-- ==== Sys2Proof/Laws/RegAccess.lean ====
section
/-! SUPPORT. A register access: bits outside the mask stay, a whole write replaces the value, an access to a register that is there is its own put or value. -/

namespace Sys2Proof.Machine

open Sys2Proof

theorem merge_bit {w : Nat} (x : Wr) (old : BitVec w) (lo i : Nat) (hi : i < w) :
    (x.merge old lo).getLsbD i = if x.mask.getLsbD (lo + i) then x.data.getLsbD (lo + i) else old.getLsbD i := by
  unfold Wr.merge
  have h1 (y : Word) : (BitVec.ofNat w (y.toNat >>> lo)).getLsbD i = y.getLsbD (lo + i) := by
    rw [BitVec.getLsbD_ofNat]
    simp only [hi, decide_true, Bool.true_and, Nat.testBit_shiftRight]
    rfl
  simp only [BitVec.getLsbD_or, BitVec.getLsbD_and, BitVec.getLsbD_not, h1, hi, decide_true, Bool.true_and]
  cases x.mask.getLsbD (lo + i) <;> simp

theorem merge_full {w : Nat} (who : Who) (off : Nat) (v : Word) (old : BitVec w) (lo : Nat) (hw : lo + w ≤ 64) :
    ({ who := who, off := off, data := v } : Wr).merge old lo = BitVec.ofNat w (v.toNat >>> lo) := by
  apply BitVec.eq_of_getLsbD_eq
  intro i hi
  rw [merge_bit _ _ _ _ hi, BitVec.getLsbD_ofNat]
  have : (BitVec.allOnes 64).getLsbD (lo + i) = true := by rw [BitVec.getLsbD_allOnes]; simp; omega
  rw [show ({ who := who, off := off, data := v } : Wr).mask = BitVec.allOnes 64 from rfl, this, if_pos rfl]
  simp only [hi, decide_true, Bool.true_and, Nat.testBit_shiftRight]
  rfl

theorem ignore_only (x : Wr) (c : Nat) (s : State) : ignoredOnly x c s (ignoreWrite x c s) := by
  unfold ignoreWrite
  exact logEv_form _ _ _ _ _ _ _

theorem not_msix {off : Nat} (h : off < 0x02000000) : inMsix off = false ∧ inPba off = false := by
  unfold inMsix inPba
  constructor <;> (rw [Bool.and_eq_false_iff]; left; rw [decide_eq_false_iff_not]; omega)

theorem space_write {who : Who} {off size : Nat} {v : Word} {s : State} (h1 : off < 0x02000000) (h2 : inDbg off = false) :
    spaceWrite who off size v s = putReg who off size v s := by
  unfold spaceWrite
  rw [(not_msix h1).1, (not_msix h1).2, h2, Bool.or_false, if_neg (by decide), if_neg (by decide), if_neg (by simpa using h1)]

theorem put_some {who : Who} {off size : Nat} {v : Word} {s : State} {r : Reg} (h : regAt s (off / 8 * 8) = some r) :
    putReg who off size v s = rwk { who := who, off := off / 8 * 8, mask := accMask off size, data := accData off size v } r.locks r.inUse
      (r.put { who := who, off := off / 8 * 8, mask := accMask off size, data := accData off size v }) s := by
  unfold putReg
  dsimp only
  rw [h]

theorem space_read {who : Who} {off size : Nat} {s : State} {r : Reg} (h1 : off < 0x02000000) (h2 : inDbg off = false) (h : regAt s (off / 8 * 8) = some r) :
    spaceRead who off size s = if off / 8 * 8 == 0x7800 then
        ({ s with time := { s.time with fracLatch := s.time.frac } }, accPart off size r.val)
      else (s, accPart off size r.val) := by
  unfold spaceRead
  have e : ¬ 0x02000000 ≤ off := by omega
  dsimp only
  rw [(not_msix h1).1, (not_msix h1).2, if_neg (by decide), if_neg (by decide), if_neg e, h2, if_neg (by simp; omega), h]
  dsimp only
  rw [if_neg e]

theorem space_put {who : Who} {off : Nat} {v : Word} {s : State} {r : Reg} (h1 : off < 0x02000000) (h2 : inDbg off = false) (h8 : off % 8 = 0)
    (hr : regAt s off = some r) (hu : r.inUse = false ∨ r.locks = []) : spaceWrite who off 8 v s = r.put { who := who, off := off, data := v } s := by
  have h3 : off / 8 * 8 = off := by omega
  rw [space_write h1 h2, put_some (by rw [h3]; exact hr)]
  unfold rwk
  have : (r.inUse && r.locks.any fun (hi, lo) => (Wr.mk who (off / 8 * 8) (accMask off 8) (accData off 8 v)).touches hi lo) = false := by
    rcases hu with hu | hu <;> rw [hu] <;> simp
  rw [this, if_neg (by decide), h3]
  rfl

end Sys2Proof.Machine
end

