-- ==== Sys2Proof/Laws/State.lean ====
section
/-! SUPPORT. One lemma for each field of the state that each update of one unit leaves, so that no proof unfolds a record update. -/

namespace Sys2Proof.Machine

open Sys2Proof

WHAT IS REQUIRED
Your reply should contain every entry, repeated exactly.

RESPONSE TO THIS TASK
-- ==== Sys2Proof/Laws/RegAccess.lean ====
section
/-! SUPPORT. A register access: bits outside the mask stay, a whole write replaces the value, an access to a register that is there is its own put or value. -/

namespace Sys2Proof.Machine

open Sys2Proof

theorem merge_bit {w : Nat} (x : Wr) (old : BitVec w) (lo i : Nat) (hi : i < w) :
    (x.merge old lo).getLsbD i = if x.mask.getLsbD (lo + i) then x.data.getLsbD (lo + i) else old.getLsbD i := by
  unfold Wr.merge
  have h1 (y : Word) : (BitVec.ofNat w (y.toNat >>> lo)).getLsbD i = y.getLsbD (lo + i) := by
    rw [BitVec.getLsbD_ofNat]
    simp only [hi, decide_true, Bool.true_and, Nat.testBit_shiftRight]
    rfl
  simp only [BitVec.getLsbD_or, BitVec.getLsbD_and, BitVec.getLsbD_not, h1, hi, decide_true, Bool.true_and]
  cases x.mask.getLsbD (lo + i) <;> simp

theorem merge_full {w : Nat} (who : Who) (off : Nat) (v : Word) (old : BitVec w) (lo : Nat) (hw : lo + w ≤ 64) :
    ({ who := who, off := off, data := v } : Wr).merge old lo = BitVec.ofNat w (v.toNat >>> lo) := by
  apply BitVec.eq_of_getLsbD_eq
  intro i hi
  rw [merge_bit _ _ _ _ hi, BitVec.getLsbD_ofNat]
  have : (BitVec.allOnes 64).getLsbD (lo + i) = true := by rw [BitVec.getLsbD_allOnes]; simp; omega
  rw [show ({ who := who, off := off, data := v } : Wr).mask = BitVec.allOnes 64 from rfl, this, if_pos rfl]
  simp only [hi, decide_true, Bool.true_and, Nat.testBit_shiftRight]
  rfl

theorem ignore_only (x : Wr) (c : Nat) (s : State) : ignoredOnly x c s (ignoreWrite x c s) := by
  unfold ignoreWrite
  exact logEv_form _ _ _ _ _ _ _

theorem not_msix {off : Nat} (h : off < 0x02000000) : inMsix off = false ∧ inPba off = false := by
  unfold inMsix inPba
  constructor <;> (rw [Bool.and_eq_false_iff]; left; rw [decide_eq_false_iff_not]; omega)

theorem space_write {who : Who} {off size : Nat} {v : Word} {s : State} (h1 : off < 0x02000000) (h2 : inDbg off = false) :
    spaceWrite who off size v s = putReg who off size v s := by
  unfold spaceWrite
  rw [(not_msix h1).1, (not_msix h1).2, h2, Bool.or_false, if_neg (by decide), if_neg (by decide), if_neg (by simpa using h1)]

theorem put_some {who : Who} {off size : Nat} {v : Word} {s : State} {r : Reg} (h : regAt s (off / 8 * 8) = some r) :
    putReg who off size v s = rwk { who := who, off := off / 8 * 8, mask := accMask off size, data := accData off size v } r.locks r.inUse
      (r.put { who := who, off := off / 8 * 8, mask := accMask off size, data := accData off size v }) s := by
  unfold putReg
  dsimp only
  rw [h]

theorem space_read {who : Who} {off size : Nat} {s : State} {r : Reg} (h1 : off < 0x02000000) (h2 : inDbg off = false) (h : regAt s (off / 8 * 8) = some r) :
    spaceRead who off size s = if off / 8 * 8 == 0x7800 then
        ({ s with time := { s.time with fracLatch := s.time.frac } }, accPart off size r.val)
      else (s, accPart off size r.val) := by
  unfold spaceRead
  have e : ¬ 0x02000000 ≤ off := by omega
  dsimp only
  rw [(not_msix h1).1, (not_msix h1).2, if_neg (by decide), if_neg (by decide), if_neg e, h2, if_neg (by simp; omega), h]
  dsimp only
  rw [if_neg e]

theorem space_put {who : Who} {off : Nat} {v : Word} {s : State} {r : Reg} (h1 : off < 0x02000000) (h2 : inDbg off = false) (h8 : off % 8 = 0)
    (hr : regAt s off = some r) (hu : r.inUse = false ∨ r.locks = []) : spaceWrite who off 8 v s = r.put { who := who, off := off, data := v } s := by
  have h3 : off / 8 * 8 = off := by omega
  rw [space_write h1 h2, put_some (by rw [h3]; exact hr)]
  unfold rwk
  have : (r.inUse && r.locks.any fun (hi, lo) => (Wr.mk who (off / 8 * 8) (accMask off 8) (accData off 8 v)).touches hi lo) = false := by
    rcases hu with hu | hu <;> rw [hu] <;> simp
  rw [this, if_neg (by decide), h3]
  rfl

end Sys2Proof.Machine
end

-- ==== Sys2Proof/Laws/State.lean ====
section
/-! SUPPORT. One lemma for each field of the state that each update of one unit leaves, so that no proof unfolds a record update. -/

namespace Sys2Proof.Machine

open Sys2Proof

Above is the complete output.